Recombinant vaccinia virus, recombinant canarypox virus and recombinant capripox virus have all been used successfully as gene delivery systems for BTV-vaccination [27], . The passage of Chorioallantois vaccinia virus Ankara (CVA) over 570 times in primary chick embryo fibroblast cells (CEF), led to attenuated replication and reduced virulence, generating a new virus known as the ‘Modified Vaccinia Ankara’ strain (MVA) [30], [31]. Recombinant MVA (rMVA) provides a promising vaccine-vector, which activates both branches of the immune system [32], with a well-established safety record and history of use as a vaccine for infectious diseases and malignancies [31], [33]. DNA-vaccines have also been used experimentally for BTV and other orbiviruses [28], [34], [35], [36], [37] and were recently used in a heterologous prime-boost vaccination strategy (DNA/rMVA), providing protection against BTV in a mouse model system [28], [37].
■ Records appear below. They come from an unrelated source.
-- ==== Sys2Proof/Machine/Tiles.lean ====
section
/-! DEFINITION. Tiles that arrive at a unit, and multicasts from the Commons (R55, R63, R308, R309, R319, R483, R484). -/

namespace Sys2Proof.Machine

/-- The run whose tables a unit of Hamlet h of die d checks a tile against: its Reeve's, else one of the die. -/
def State.unitRun (s : State) (d h : Nat) : Option Nat :=
  match (s.reeve d h).run with
  | some r => some r
  | none => (s.loader.runs.find? fun r => r.die == d && !r.done).map (·.id)

/-- The run that a tile belongs to: the one that sent it, else the unit's. -/
def State.tileRun (s : State) (d h : Nat) (tile : Tile) : Option Nat :=
  match s.flight.find? fun p => p.2 == tile with
  | some p => some p.1
  | none => s.unitRun d h

/-- The pair whose command sent a tile in flight. -/
def State.tileFrom (s : State) (run : Nat) (tile : Tile) : Option Nat :=
  (numsFrom 0 8).find? fun p => (s.pair p).running.any fun e => e.run == run && e.sent.contains tile

/-- A tile in flight reaches die d over the bridges (R13, R14, R209). -/
def State.bridged (s : State) (tile : Tile) (d : Nat) : Bool :=
  match s.flight.find? fun p => p.2 == tile with
  | some p => (s.tileFrom p.1 tile).all fun k => s.wayOpen (s.pairWay k d)
  | none => true

/-- A tile in flight has arrived. -/
def State.landed (s : State) (tile : Tile) : State :=
  match s.flight.find? fun p => p.2 == tile with
  | some p => s.withFlight (s.flight.erase p)
  | none => s

/-- The tables and step of an optional run. -/
def State.tensorsFor (s : State) : Option Nat → List TensorDecl
  | some r => s.tensors r
  | none => []
def State.stepFor (s : State) : Option Nat → Nat
  | some r => s.runStep r
  | none => 0
def State.jobFor (s : State) : Option Nat → Option Nat
  | some r => s.runJob r
  | none => none

/-- A scale block belongs to a data tile: the same tensor, position and rows (Table TAG-2). -/
def scaleFits (scale : Option (Nat × Tile)) (tag : BitVec 128) : Bool :=
  match scale with
  | some (_, t) =>
    let a := tagFields t.tag
    let b := tagFields tag
    a.fmt == b.fmt && a.tensor == b.tensor && a.row == b.row && a.col == b.col && a.vrows == b.vrows
  | none => false

/-! ### The Loom buffer (R76) -/

/-- Addresses of the streaming tiles of m rows that are resident. -/
def streamAddrs (x : Loom) (units : Nat) : Nat → Nat → Nat → List Nat
  | 0, _, _ => []
  | n + 1, addr, m =>
    match x.tileOf addr with
    | some b =>
      let rows := (tagFields b.tile.tag).vrows + 1
      if m = 0 then [] else addr % 2048 :: streamAddrs x units n (addr + units) (m - rows)
    | none => []

/-- The addresses of the resident tiles that an instruction names. -/
def namedAddrs (x : Loom) (i : LoomInstr) : List Nat :=
  if i.opcode = 1 then (if (x.tileOf i.statAddr).isSome then [i.statAddr] else []) ++ streamAddrs x (tileUnits ((Fmt.ofCode i.streamFmt).getD .fp32)) 32 i.streamAddr i.rows
  else []

/-- Addresses of tiles that an instruction that has not retired names: the buffer keeps them. The queue has 16 entries; the
Reeve still holds what stands behind them. DESIGN CHOICE (log 15): an instruction names the tile of its kernel that lies at
the address now, so a newer tile for the address waits until the instruction has retired. -/
def State.keptAddrs (s : State) (x : Loom) : List Nat :=
  ((x.queue.take 16).map fun e => namedAddrs (s.ownTiles x e.run) (loomInstr e.word)).flatten
    ++ (x.issued.map fun e => namedAddrs (s.ownTiles x e.run) (loomInstr e.word)).flatten

/-- Units of the tile at an address. -/
def bufUnits (b : Option BufTile) : Nat :=
  match b with
  | some b => tileUnits ((Fmt.ofCode (tagFields b.tile.tag).fmt).getD .fp32)
  | none => 0

/-- A tile of n units at address a overlaps the resident tile at k, modulo 512 KiB. -/
def bufOverlaps (a n k nk : Nat) : Bool := decide ((k + 2048 - a) % 2048 < n) || decide ((a + 2048 - k) % 2048 < nk)

/-- Keys of the resident tiles that a tile of n units at address a would overwrite. -/
def Loom.overlapped (x : Loom) (a n : Nat) : List Nat :=
  (x.buf.filter fun e => bufOverlaps a n e.1 (bufUnits e.2)).map (·.1)

/-- A checked tile comes into the Loom buffer; it waits while it would overwrite a tile that is still named. -/
def State.loomAccept (s : State) (x : Loom) (addr : Nat) (b : BufTile) : Option Loom :=
  let f := tagFields b.tile.tag
  let fm := (Fmt.ofCode f.fmt).getD .fp32
  let a := addr % 2048
  if f.kind = 2 then some { x with scaleIn := some (b.run, b.tile) }
  else if f.kind = 1 then some { x with scaleIn := none, marker := b.tile.tag }
  else
    let hit := x.overlapped a (tileUnits fm)
    if hit.any (s.keptAddrs x).contains then none
    else
      let buf := SMap.keep (fun k => !hit.contains k) x.buf
      some { x with scaleIn := none, buf := SMap.set none a (some b) buf }

/-! ### The line-buffer feeder (R151 to R156, R162) -/

/-- The tap and the channel of column c of a tap view; none for an empty slot of the diagonal map. -/
def Geom.tapChannel (g : Geom) (W cin tap c : Nat) : Option (Nat × Nat) :=
  if g.map = 1 then
    let P := g.tapsM1 + 1
    let G := min 128 (W / P)
    let kk := c % W
    let ch := c / W * G + kk % G
    if G = 0 || P ≤ kk / G || g.taps ≤ tap + kk / G || cin ≤ ch then none else some (tap + kk / G, ch)
  else some (tap, c)

/-- pad_value in the streaming format, as (scale, code) (R156). -/
def padCode (fm : Fmt) (v : Word) : Nat × Nat :=
  if fm.isMx then
    let b := mxBlock fm (List.replicate 32 (f32Val v))
    (b.1, (b.2.head?.map (·.code)).getD 0)
  else (0, (convertElem fm .sat .rne (f32Val v)).code)

/-- An element that the feeder reads for a Loom: none while the input is not there, some none where it is masked, else
its scale and code. -/
def State.feedElem (s : State) (d h job : Nat) (t u : TensorDecl) (g : Geom) (tap r c : Nat) : Option (Option (Nat × Nat)) :=
  match g.tapChannel (tileW t.fmt) u.cols tap c with
  | none => some none
  | some (tp, ch) =>
    let p := rowPos t.lines t.width r
    match g.inputRow u.frames u.lines u.width p.1 p.2.1 p.2.2 tp with
    | some i =>
      let x := s.tdata (placeOf u d h) job u.id
      (x.cell u i ch).map fun v => v.map fun n => (x.scale u i (ch / 32), n)
    | none => some (if g.padMode = 1 then some (padCode t.fmt g.padValue) else none)

/-- The tile that the feeder streams under a tag, with its scale block and its masked places; none while the input is not
there. -/
def State.feedTile (s : State) (d h job run : Nat) (t u : TensorDecl) (geom tap : Nat) (tag : BitVec 128) : Option BufTile :=
  let f := tagFields tag
  let W := tileW t.fmt
  let g := s.geomOf run geom
  let els := ((numsFrom 0 128).map fun i => (numsFrom 0 W).map fun j =>
    if f.elemValid t.fmt t.rows t.cols i j then s.feedElem d h job t u g tap (f.row + i) (f.col * W + j) else some none).flatten
  if els.all Option.isSome then
    let es := els.map fun e => e.getD none
    let n := tileScales t.fmt
    let scales := ((numsFrom 0 128).map fun i => (numsFrom 0 n).map fun j =>
      (((es.drop (i * W + 32 * j)).take 32).findSome? fun e => e.map (·.1)).getD 0).flatten
    some { run := run, tile := ⟨tag, es.map fun e => (e.map (·.2)).getD 0, []⟩,
           scale := if t.fmt.isMx then some ⟨(scaleTag t f.row f.col (f.vrows + 1) (f.validCols t.fmt) f.step).encode, scales, []⟩ else none,
           pad := (es.zipIdx.filter fun e => e.1.isNone).map (·.2) }
  else none

/-- What goes into the Loom buffer for a data tile: the feeder supplies the rows of a tap view. -/
def State.loomTile (s : State) (d h run : Nat) (x : Loom) (tile : Tile) : Option BufTile :=
  let f := tagFields tile.tag
  match findTensor (s.tensors run) f.tensor, s.runJob run with
  | some t, some job =>
    match t.loc with
    | .tapView source geom tap =>
      match findTensor (s.tensors run) source with
      | some u => if f.kind = 0 then s.feedTile d h job run t u geom tap tile.tag else some { run := run, tile := tile }
      | none => none
    | _ => some { run := run, tile := tile, scale := if t.fmt.isMx then x.scaleIn.map (·.2) else none, pad := tile.holes }
  | _, _ => none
Published data suggest that a combination of the three major BTV proteins VP2, VP5 and VP7, gives better protection than VP2 and VP5, or VP2 alone [5], [28], [38]. Indeed, co-expression of the four major structural proteins of BTV (VP2, VP3, VP5 and VP7 expressed by recombinant baculovirus) results in their assembly, generating ‘virus like particles’ (VLP) that also raise both neutralising antibodies and a protective response in sheep [38]. In addition, in vivo expression of the three capsid proteins VP2, VP5 and VP7 from three separate rMVA following a DNA prime/MVA boost vaccination regime was required to confer protective immunity in a BTV mouse model [28]. However, other studies with BTV and other related orbiviruses indicate that complete protection can be achieved by sub-unit vaccines based on the VP2 protein alone [39], [40]. In addition, an MVA based vaccine expressing VP2 of African horse sickness virus (AHSV) Serotype 4 also provided complete protection in mice against homologous AHSV-4 challenge [41].
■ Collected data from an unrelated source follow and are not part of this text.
/-- The tiles of one row run and column block: the scale block, the data tile, the checksum tile. The tag names slot_d's
tensor, and is transposed when slot_a is a view (R222). Columns of the block that the region leaves out are holes. -/
def State.readTile (s : State) (g : GRef) (dst : TensorDecl) (comp : Option GRef) (rows : List (List (Nat × Conv)))
    (step row vr col lo hi : Nat) : List Tile :=
  let W := tileW dst.fmt
  let dst := { dst with viewOf := if g.t.viewOf.isSome then some g.st.id else none }
  let vc := min W (hi - col * W)
  let scales := if dst.fmt.isMx then
      [⟨(scaleTag dst row col vr vc step).encode, (rows.map fun xs => (numsFrom 0 (tileScales dst.fmt)).map fun b =>
        natMax (((xs.drop (32 * b)).take 32).map (·.1))).flatten, []⟩]
    else []
  let data : Tile := ⟨(dataTag dst row col vr vc step).encode,
    (rows.map fun xs => (xs.map fun x => x.2.code) ++ List.replicate (W - xs.length) 0).flatten,
    ((numsFrom 0 vr).map fun i => (numsFrom 0 (lo - col * W)).map fun j => i * W + j).flatten⟩
  let sums := match comp with
    | some k => [s.checksumTile g dst k row col vr vc step]
    | none => []
  scales ++ [data] ++ sums

/-- The events of a tile's conversions, by the stack of the element that is read (R208). -/
def State.readEv (s : State) (g : GRef) (rows : List (List (Nat × Conv))) (row c0 : Nat) : GEv :=
  let hits (f : Conv → Bool) : List Nat := ((rows.zipIdx).map fun xs => (xs.1.zipIdx).filterMap fun x =>
    if f x.1.2 then some (s.spanStack (g.elemSpan (row + xs.2) (c0 + x.2))) else none).flatten
  ⟨hits (·.sat), hits (·.lost)⟩

def State.readEff (s : State) (x : GCtx) : Option GEff :=
  match s.gsrc x x.c.slotA, findTensor x.tensors (x.id x.c.slotD) with
  | some g, some d =>
    let rows := x.rows g.t
    let W := tileW d.fmt
    let lo := x.colLo g.t
    let hi := lo + (x.cols g.t).length
    let blocks := if lo < hi then numsFrom (lo / W) ((hi - 1) / W + 1 - lo / W) else []
    let runs := rowRuns (rows.length / 128 + 1) x.c.row rows.length
    let comp := g.t.companion.bind fun k => s.gref x.run k false
    let step := s.runStep x.run
    let sums := match comp with
      | some k => runs.map (fun rr => (blocks.map fun b =>
          ((tileSegs g.t rr.1 b rr.2 (min W (hi - b * W))).map fun n =>
            (numsFrom (2 * n) 2).map fun w => k.elemSpan (w / k.t.cols) (w % k.t.cols)).flatten).flatten) |>.flatten
      | none => []
    let cut := (runs.map fun rr => blocks.map fun b => (rr, b, s.readRows g d x.mode x.rnd rr.1 rr.2 b lo hi)).flatten
    let evs := cut.map fun q => if readsBits g d then {} else s.readEv g q.2.2 q.1.1 (q.2.1 * W)
    some { reads := g.regionSpans rows (x.cols g.t) ++ sums,
           ev := ⟨(evs.map (·.sat)).flatten, (evs.map (·.lost)).flatten⟩,
           tiles := (cut.map fun q => s.readTile g d comp q.2.2 step q.1.1 q.1.2 q.2.1 lo hi).flatten }
  | _, _ => none

/-! ### COPY and FILL (R221) -/

/-- A code as it is written: a container of UINT10 or UINT12 holds 0 above the value (R32). -/
def storedCode (f : Fmt) (code : Nat) : Nat :=
  match f with
  | .uint10 => code % 2 ^ 10
  | .uint12 => code % 2 ^ 12
  | _ => code

/-- One row copied: codes and scales as they are between two tensors of one format (R266) and the words of integers as bits (R274),
else values converted. DESIGN CHOICE
(log 19): from an MX format, into another MX format too, the exact value of the element is converted, and not its FP32
value. -/
def State.copyRow (s : State) (g d : GRef) (mode : Ovf) (rnd : Nat → Rnd) (r c0 : Nat) (cols : List Nat) :
    List BitWrite × GEv :=
  let live (c : Nat) : Bool := !d.dead r c
  if (g.t.fmt == d.t.fmt || g.t.int32 || d.t.int32) && d.st.winnow.isNone then
    let blocks := (cols.map (· / 32)).eraseDups
    let scales := if d.t.fmt.isMx && live c0 then blocks.map fun b => ⟨d.scaleSpan r b, s.gscale g r b⟩ else []
    (scales ++ d.codeRow r c0 (cols.map fun c => if live c then some (storedCode d.t.fmt (s.gcode g r c)) else none), {})
  else s.valueRow d mode rnd r c0 (cols.map fun c => if live c then some (s.gval g r c) else none)

/-- COPY. DESIGN CHOICE (log 19): where the two operands' formats have another width W, that of slot_d cuts the region. -/
def State.copyEff (s : State) (x : GCtx) : Option GEff :=
  match s.gsrc x x.c.slotA, s.gdst x x.c.slotD with
  | some g, some d =>
    let rows := x.rows d.t
    let cols := x.cols d.t
    let w := joinRows (rows.map fun r => s.copyRow g d x.mode x.rnd r (x.colLo d.t) cols)
    some { reads := g.regionSpans rows cols, writes := w.1, ev := w.2 }
  | _, _ => none

/-- The first event of a list of stacks: FILL counts one for the command (R221). -/
def GEv.once (e : GEv) : GEv := ⟨e.sat.take 1, if e.sat.isEmpty then e.lost.take 1 else []⟩

/-- FILL of the parameter's value, converted once; into integer words its 32 bits as they are (R221, R274). -/
def State.fillEff (s : State) (x : GCtx) : Option GEff :=
  match s.gdst x x.c.slotD with
  | some d =>
    let v := f32Val (BitVec.ofNat 32 (leAt x.param 0 4))
    let rows := x.rows d.t
    let cols := x.cols d.t
    let fill (g : GRef) (c0 : Nat) (cs : List Nat) (r : Nat) : List BitWrite × GEv :=
      if d.t.int32 then (g.codeRow r c0 (cs.map fun c => if g.dead r c then none else some (leAt x.param 0 4)), {})
      else s.valueRow g .sat (fun _ => .rne) r c0 (cs.map fun c => if g.dead r c then none else some v)
    let w := joinRows (if d.t.viewOf.isSome then cols.map (fill d.plain x.c.row rows) else rows.map (fill d (x.colLo d.t) cols))
    some { writes := w.1, ev := w.2.once }
  | none => none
The recent development of a new murine model, based on adult IFNAR (−/−) mice, has facilitated the study of the immune response and the testing of new vaccines against BTV. IFNAR (−/−) mice are knockout mice lacking the β subunit of the interferon α/β receptor and can be a good animal model for BTV because they are able to support the in vivo growth of BTV and they also show viraemia and disease symptoms [42]. Commercial inactivated vaccines against BTV have been tested in these mice [42] and they show very similar results comparing with vaccinated sheep or cattle in terms of neutralising antibodies and viraemia [43]. Moreover, our previous results [28], [37], [41], [42] and other studies [44], [45], [46], [47] show that the IFNAR (−/−) infection model is useful for the definition of effective recombinant vaccine candidates against several viruses.
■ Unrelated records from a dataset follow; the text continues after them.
-- ==== Sys2Proof/Machine/Step.lean ====
section
/-! DEFINITION. One step: the command at the front of the queue, or a tick of the clock when none waits. -/

namespace Sys2Proof.Machine

/-- One step. With no command waiting the block idles for one nanosecond (DESIGN CHOICE, log 1). -/
def step (s : State) : Host.Outcome State Fault Refusal :=
  match s.pending with
  | [] => .next (s.passTo (s.now + 1))
  | c :: rest => exec c (s.withPending rest)

/-- The state with the command that a word spells put at the front of its queue. -/
def State.withFetchWord (s : State) (nbits w : Nat) : State :=
  match decodeTableWord nbits w with
  | some c => s.withPending (c :: s.pending)
  | none => s

end Sys2Proof.Machine
end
In this study we investigated the protective efficacy of rMVA and DNA vaccines expressing BTV-8 VP2 in the mouse model based on IFNAR (−/−) mice. On the other hand, we wanted to determine whether the presence of VP5 and VP7 was critical in inducing protective immunity of VP2 based vaccines and whether a DNA prime/rMVA boost vaccination regime was more efficient than an rMVA prime/rMVA boost vaccination approach. We report the use of a heterologous DNA/rMVA and a homologous rMVA/rMVA prime-boost vaccine strategy of either BTV-8 VP2 (as sole antigen), or a combination of VP2, VP5 and VP7, to protect IFNAR (−/−) mice against a lethal challenge with a virulent strain of BTV-8.

Materials and Methods

Cells and Virus

Primary chicken embryo fibroblasts (CEF), the continuous chicken embryo fibroblast cell line DF-1 and African green monkey kidney cells (Vero) were all obtained from the Microbiological Services and Central Service units of the Institute for Animal Health.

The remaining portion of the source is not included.